The ensemble blends perfectly to deliver a set of original material with a comfortable, familiar feel. John Earl is a talented guitarist who slides effortlessly across the fret board while never attempting to be a guitar hero. His smoky vocals solidly match his playing, staying within his comfort zone throughout, relaxed and self-assured.

A familiar loping bass line introduces “Hey Baby,” a medium-paced shuffle that gives Walker time to stretch out on guitar before delivering a warm greeting to a lady he’s loved, but hasn’t seen in a long time. “The Devil Follows Me” is a simple tune about following bad advice. The singer attempts to converse with the fallen angel in a futile attempt to break the connection, vowing that he’d been fooled once, but won’t be fooled again.

“Mustang Blues” is an autobiographical tune that hints of “Mustang Sally” and deals with the difficulties of owning a car in New York City, complete with images of policemen with radar guns, expensive tickets and girls who want to ride. A five-minute instrumental, “Funkify,” leads into a song of separation with a definite West Side Chicago feel. Entitled “I’m Already Gone,” it clearly states that the lady shouldn’t darken the singer’s door after turning her back on him when he needed her most, not wanting him anymore.

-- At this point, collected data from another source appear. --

-- ==== Sys2Proof/Machine/SyncEng.lean ====
section
/-! DEFINITION. The synchronisation engine: batches on a barrier, deque operations, watches, the posting of launch
records, and the release of a held gang (R250-R261, R263, R277, R278, R284, R342). -/
namespace Sys2Proof.Machine
open Sys2Proof

/-! ## Barriers (R250, R251) -/

def Barrier.unheld : Barrier :=
  { exp := 0, exp0 := 0, cnt := 0, dpend := 0, ph := 0, grp := none, ten := 0, st := .free, holders := [] }
def World.barrier (w : World) (id : Nat) : Barrier := fget w.hub.barriers Barrier.unheld id
/-- An arrival or a drop that counts. -/
def Barrier.arrive (b : Barrier) (drop : Bool) : Barrier :=
  let b1 : Barrier := { b with cnt := b.cnt + 1, dpend := b.dpend + bit drop }
  if b1.exp ≤ b1.cnt then
    { b1 with ph := (b.ph + 1) % 2 ^ 16, exp := b1.exp - b1.dpend, cnt := 0, dpend := 0,
              st := if b1.exp - b1.dpend == 0 then .drained else b1.st }
  else b1
/-- The result of a request with this value. -/
def Flight.answered (f : Flight) (v : Nat) : Flight := { f with res := v, arrived := true }
/-- One request of a batch. -/
def World.barApply (w : World) (drop : Bool) (id : Nat) (f : Flight) : World :=
  let b := w.barrier id
  if b.st != .held || b.ten != (w.gang f.gang).tenant then w.setFlight (f.answered (2 ^ 63))
  else if (match b.grp with | some g => !(w.group g).cores.contains f.core | none => false) then
    w.setFlight (f.answered (2 ^ 62))
  else (w.modHub (fun h => { h with barriers := fput h.barriers id (b.arrive drop) })).setFlight (f.answered b.ph)
def barBatch (w : World) (id : Nat) : List Flight → World
  | [] => w
  | f :: r =>
    match f.op with
    | .bar drop _ _ => barBatch (w.barApply drop id f) id r
    | _ => barBatch w id r
/-- A request to a barrier that has not been applied. -/
def waitsAtBar (id : Nat) (f : Flight) : Bool :=
  match f.op with
  | .bar _ _ k => k == id && !f.arrived && !f.held
  | _ => false
/-- The requests that wait at one barrier are applied in ascending order of the issuing core. -/
def barrierBatchAct (id : Nat) (s : State) : World :=
  barBatch s.w id (sortBy (fun f => f.core) (s.w.flights.filter (waitsAtBar id)))
def execBarrierBatch (bar : Nat) (s : State) : Host.Outcome State Fault Refusal := done s (only (barrierBatchAct bar s))

/-! ## Deques (R255, R256, R260) -/

def Deque.unallotted : Deque := { ten := none, cap := 0, items := [], owner := none }
def World.deque (w : World) (id : Nat) : Deque := fget w.hub.deques Deque.unallotted id
/-- The owner that a push or pop of a gang finds or becomes. -/
def Deque.claim (d : Deque) (gid : Nat) : Deque := { d with owner := some (d.owner.getD gid) }
/-- A deque operation of a gang and tenant: the deque after it, its value, its status. -/
def Deque.apply (d : Deque) (op : DqOp) (gid ten : Nat) (v : Word) : Deque × Word × Nat :=
  if d.ten != some ten then (d, 0, 4)
  else
    match op with
    | .steal =>
      match d.items.reverse with
      | [] => (d, 0, 1)
      | x :: r => ({ d with items := r.reverse }, x, 0)
    | .push =>
      let c := d.claim gid
      if c.owner != some gid then (d, 0, 3)
      else if c.cap ≤ c.items.length then (c, 0, 2)
      else ({ c with items := v :: c.items }, 0, 0)
    | .pop =>
      let c := d.claim gid
      if c.owner != some gid then (d, 0, 3)
      else
        match c.items with
        | [] => (c, 0, 1)
        | x :: r => ({ c with items := r }, x, 0)
/-- A request is applied; its value and status stand in `res`, the status above 2^64. -/
def World.deqApply (w : World) (f : Flight) : World :=
  match f.op with
  | .deq op _ id v =>
    if f.arrived then w
    else
      let r := (w.deque id).apply op f.gang (w.gang f.gang).tenant v
      (w.modHub (fun h => { h with deques := fput h.deques id r.1 })).setFlight
        (f.answered (r.2.1.toNat + 2 ^ 64 * r.2.2))
  | _ => w
/-- A request to a deque that has not been applied. -/
def waitsAtDeq (id : Nat) (f : Flight) : Bool :=
  match f.op with
  | .deq _ _ k _ => k == id && !f.arrived && !f.held
  | _ => false
/-- The requests that wait at one deque are applied in ascending order of the issuing core (R256). -/
def World.deqBatch (w : World) (id : Nat) : World :=
  (sortBy (fun f => f.core) (w.flights.filter (waitsAtDeq id))).foldl World.deqApply w
def dequeApplyAct (id : Nat) (s : State) : World :=
  match s.w.flight? id with
  | some f =>
    match f.op with
    | .deq _ _ k _ => if f.held then s.w else s.w.deqBatch k
    | _ => s.w
  | none => s.w
def execDequeApply (id : Nat) (s : State) : Host.Outcome State Fault Refusal := done s (only (dequeApplyAct id s))

/-! ## Posting a launch record (R263, R264, R277) -/

/-- A task that has only been posted. Until it is placed it has, for a `GANGID`, a mark of its own above them all (log 71). -/
def Task.posted (ten prio addr no order hubAt from_ : Nat) : Task :=
  { no := no, ten := ten, prio := prio, addr := addr, lrec := 0, order := order, hubAt := hubAt, from_ := from_, seen := false,
    stage := .queued, eligible := none,
    predf := false, predsSeen := [], image := default, runs := [], s2wait := none, lids := [], cores := [], gid := 8192 + order,
    saved := none, kind := 0, code := 0, vcode := 0, info := 0, ipc := 0, icore := 0, barw := false, degr := false,
    conf := false, susp := false, preempts := 0, ran := false, wstart := 0, wend := 0, ttcEnd := 0, energy := 0, mhz := 0, thr := [],
    wbDone := false, crecPa := none, useStart := 0, used := [] }
/-- The records in one queue of a tenant. -/
def World.queueLen (w : World) (ten prio : Nat) : Nat :=
  (w.hub.tasks.filter (fun t => t.stage == .queued && t.ten == ten && t.prio == prio)).length
/-- The hub's cycle: a nanosecond (log 53). -/
def World.hubCycle (w : World) : Nat := w.now / 1000000
/-- A record is posted in a hub cycle by the host, poster 0, or by core k, poster k + 1. -/
def World.postTask (w : World) (at_ from_ ten prio addr no : Nat) : World :=
  w.modHub (fun h =>
    { h with tasks := h.tasks ++ [Task.posted ten prio addr no h.order at_ from_], order := h.order + 1 })
/-- Whether a record of one queue was posted before another: of one hub cycle the host's, in order, then by core (R361). -/
def Task.postedBefore (a b : Task) : Bool :=
  if a.hubAt != b.hubAt then a.hubAt < b.hubAt else if a.from_ != b.from_ then a.from_ < b.from_ else a.order < b.order
/-- A pending, running or pre-empted task of a tenant under a number; a failed duplicate names none (R264). -/
def isOpen (ten no : Nat) (t : Task) : Bool :=
  t.ten == ten && t.no == no && t.stage != .closed && !(t.kind == 1 && t.code == 15)
def isLaunch : FOp → Bool
  | .launch _ => true
  | _ => false
/-- A LAUNCH reaches the sorting office in a hub cycle with the record that it has read: its `flags` are that cycle's number plus
1 (R277, R361). -/
def World.launchReach (w : World) (f : Flight) : World :=
  if f.arrived || !f.missing.isEmpty || f.flags != 0 then w else w.setFlight { f with flags := w.hubCycle + 1 }
/-- LAUNCH posts the record that it has read: a full queue, a duplicate number, or done. -/
def World.launchPost (w : World) (f : Flight) : World :=
  if f.arrived || !f.missing.isEmpty then w
  else
    let r := leNat (((List.range 16).map (fun k => fget f.got [] (partKey k))).flatten)
    let ten := (w.gang f.gang).tenant
    let prio := field 98 96 r
    let no := field 1503 1472 r
    if 64 ≤ w.queueLen ten prio then w.setFlight (f.answered 1)
    else if w.hub.tasks.any (isOpen ten no) then w.setFlight (f.answered 2)
    else
      match f.accs with
      | a :: _ => (w.postTask (if f.flags == 0 then w.hubCycle else f.flags - 1) (f.core + 1) ten prio a.va no).setFlight (f.answered (2 ^ 32 * no))
      | [] => w
/-- The LAUNCHes of hub cycles that are over are applied, after the host's posts of those cycles and by core (R361). -/
def World.launchesDue (w : World) : World :=
  (sortBy (fun f => f.flags) (sortBy (fun f => f.core) (w.flights.filter (fun f =>
    isLaunch f.op && !f.arrived && !f.held && f.flags != 0 && f.flags ≤ w.hubCycle)))).foldl World.launchPost w

/-! ## Watches (R261) -/

/-- Whether a member of a gang waits for a signal, and has no watch. -/
def needsWatch (h : Hub) (x : Nat × Wait) : Bool :=
  match x.2 with
  | .sig .. => !(h.watches.any (fun y => y.1 == x.1))
  | _ => false
/-- The wait of a member, met or not by memory as it stands. -/
def sigNow (m : Mems) (x : Wait) : Bool :=
  match x with
  | .sig pa _ v => v ≤ m.num .glb pa 8
  | _ => false
def grantWatches (m : Mems) (w : World) : List (Nat × Wait) → World
  | [] => w
  | x :: r =>
    if needsWatch w.hub x && w.hub.watches.length < 1024 then
      grantWatches m (w.modHub (fun h => { h with watches := h.watches ++ [(x.1, bit (sigNow m x.2))] })) r
    else grantWatches m w r
def Gang.waits (g : Gang) : List (Nat × Wait) :=
  match g.stat with
  | .held l _ => l
  | _ => []
/-- A barrier that a wait of a tenant is released from at once: free, or another's. -/
def Barrier.foreign (b : Barrier) (ten : Nat) : Bool := b.st == .free || b.ten != ten
/-- The condition of BARWT (R259). -/
def Barrier.past (b : Barrier) (t : Nat) : Bool := b.st == .drained || (b.ph + 2 ^ 16 - t % 2 ^ 16) % 2 ^ 16 < 32768
/-- A wait on a barrier or a task whose unit finds its condition to hold as things stand. -/
def World.found (w : World) (ten : Nat) (x : Nat × Wait) : Bool :=
  match x.2 with
  | .bar id t => (w.barrier id).foreign ten || (w.barrier id).past t
  | .task no => !(w.hub.tasks.any (isOpen ten no))
  | _ => false
/-- A barrier wait that names a free or foreign barrier marks the record. -/
def World.barWaited (w : World) (g : Gang) (l : List (Nat × Wait)) : Bool :=
  l.any (fun x => match x.2 with | .bar id _ => (w.barrier id).foreign g.tenant | _ => false)
/-- The units judge the waits of a held gang: one whose condition holds is met, whatever comes after (R254, R259). -/
def World.judged (w : World) (gid : Nat) : World :=
  let g := w.gang gid
  match g.stat with
  | .held l since =>
    let w1 := if w.barWaited g l then w.modTask (isTaskOf g) (fun t => { t with barw := true }) else w
    w1.modGang gid (fun g => { g with stat := .held (l.map (fun x => if w.found g.tenant x then (x.1, .met) else x)) since })
  | _ => w
/-- The waits of a held gang reach their units: what is met is marked so, and SIGWTs take free watches; a word that already
meets its condition completes at once. -/
def watchGrantAct (gid : Nat) (s : State) : World :=
  let w := s.w.judged gid
  grantWatches s.mem w (w.gang gid).waits
def execWatchGrant (gang : Nat) (s : State) : Host.Outcome State Fault Refusal := done s (only (watchGrantAct gang s))

/-! ## The release of a held gang (R254, R259, R278, R284, R342) -/

/-- Whether a member's wait holds. -/
def World.waitMet (w : World) (g : Gang) (since : Nat) (x : Nat × Wait) : Bool :=
  match x.2 with
  | .bar .. | .task _ => w.found g.tenant x
  | .met => true
  | .sig .. => w.hub.watches.any (fun y => y.1 == x.1 && y.2 == 1)
  | .pod t => !(w.hub.podOut.any (fun p => p.gang == w.gangOf x.1 && p.after ≤ t))
  | .scan => since + 2048 * g.period ≤ w.now
def World.canRelease (w : World) (gid : Nat) : Bool :=
  let g := w.gang gid
  match g.stat with
  | .held l since => g.live && !g.dbg && !g.preempt && since < w.now && l.all (w.waitMet g since)
  | _ => false
/-- A unit has passed a scan: what other tasks used of it before is confirmed (R343). -/
def World.passed (w : World) (gid : Nat) (u : ScanUnit) : World :=
  w.modTask (fun t => !isTaskOf (w.gang gid) t) (fun t => { t with used := t.used.filter (fun x => x != u) })
/-- The scan of some cores at a gap: each its next unit in rotation, whatever wait its member holds (R253, R342). -/
def scanned (gid : Nat) (w : World) : List Nat → World
  | [] => w
  | k :: r => scanned gid ((w.passed gid (.core k (w.core k).scanPos)).modCore k (fun c => { c with scanPos := (c.scanPos + 1) % 8 })) r
/-- The arrays of a gang that no core leases and no command uses scan their next strip. -/
def World.arrayIdle (w : World) (gid d : Nat) : Bool :=
  (w.die d).arrayGang == some gid && (w.die d).lease.holder == none &&
    !(w.flights.any (fun f => arrayOp f.op && f.gang == gid && dieOf f.core == d))
def scanArrays (gid : Nat) (w : World) : List Nat → World
  | [] => w
  | d :: r =>
    scanArrays gid (if w.arrayIdle gid d then
      (w.passed gid (.strip d (w.die d).strip)).modDie d (fun x => { x with strip := (x.strip + 1) % 16 }) else w) r
def isScan (x : Nat × Wait) : Bool := x.2 == .scan
/-- The gang cycles of a hold (core event 0x07): those that elapse after cycle t, in which the waits issue. DESIGN CHOICE: R128 does
not say how a hold that is no whole number of gang cycles long counts its broken cycle, which is left out, nor whether the cycles of a
debug halt within the hold count, which they do (log 68). -/
def Gang.heldCycles (g : Gang) (dt : Nat) : Nat := g.cyclesIn dt - 1
/-- The gang goes on at t + 1: each member's release and held cycles are counted, its watches are free. -/
def World.release (w : World) (gid : Nat) : World :=
  let g := w.gang gid
  match g.stat with
  | .held l since =>
    let cyc := g.heldCycles (w.now - since)
    let w1 := g.members.foldl (fun a k => (a.countNow k 0x06 1).countNow k 0x07 cyc) w
    let w2 := w1.unwatch g.members
    let w3 := if w.barWaited g l then w2.modTask (isTaskOf g) (fun t => { t with barw := true }) else w2
    let w4 := if l.any isScan then
        (scanArrays gid (scanned gid w3 g.members) (List.range 4)).modGang gid (fun g => { g with scanBase := g.ttc - 1 }) else w3
    w4.modGang gid (fun g => { g with stat := .running, nextAt := max g.nextAt w.now })
  | _ => w
def collectiveReleaseAct (gid : Nat) (s : State) : World := if s.w.canRelease gid then s.w.release gid else s.w
def execCollectiveRelease (gang : Nat) (s : State) : Host.Outcome State Fault Refusal :=
  done s (only (collectiveReleaseAct gang s))

end Sys2Proof.Machine
end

“My Mama Told Me” carries the message forward atop another loping blues pattern before Walker relives the real-life agony of losing almost all of his possessions to a severe tropical storm that battered the Northeastern U.S. a few years ago in “Superstorm Sandy Blues.” It’s an emotion-packed, burning slow blues with images of evacuation warnings, rising floodwaters and the stark realization after returning that the home was unfit for future habitation.

Two relationship songs follow. “Readjust” is a blues-rocker that deals with the aftermath of a girlfriend leaving rather than recovery from the deluge, while “One Plus One” speaks about the discovery that the woman has been cheating. The appropriately titled “Even Up The Score” concludes the set.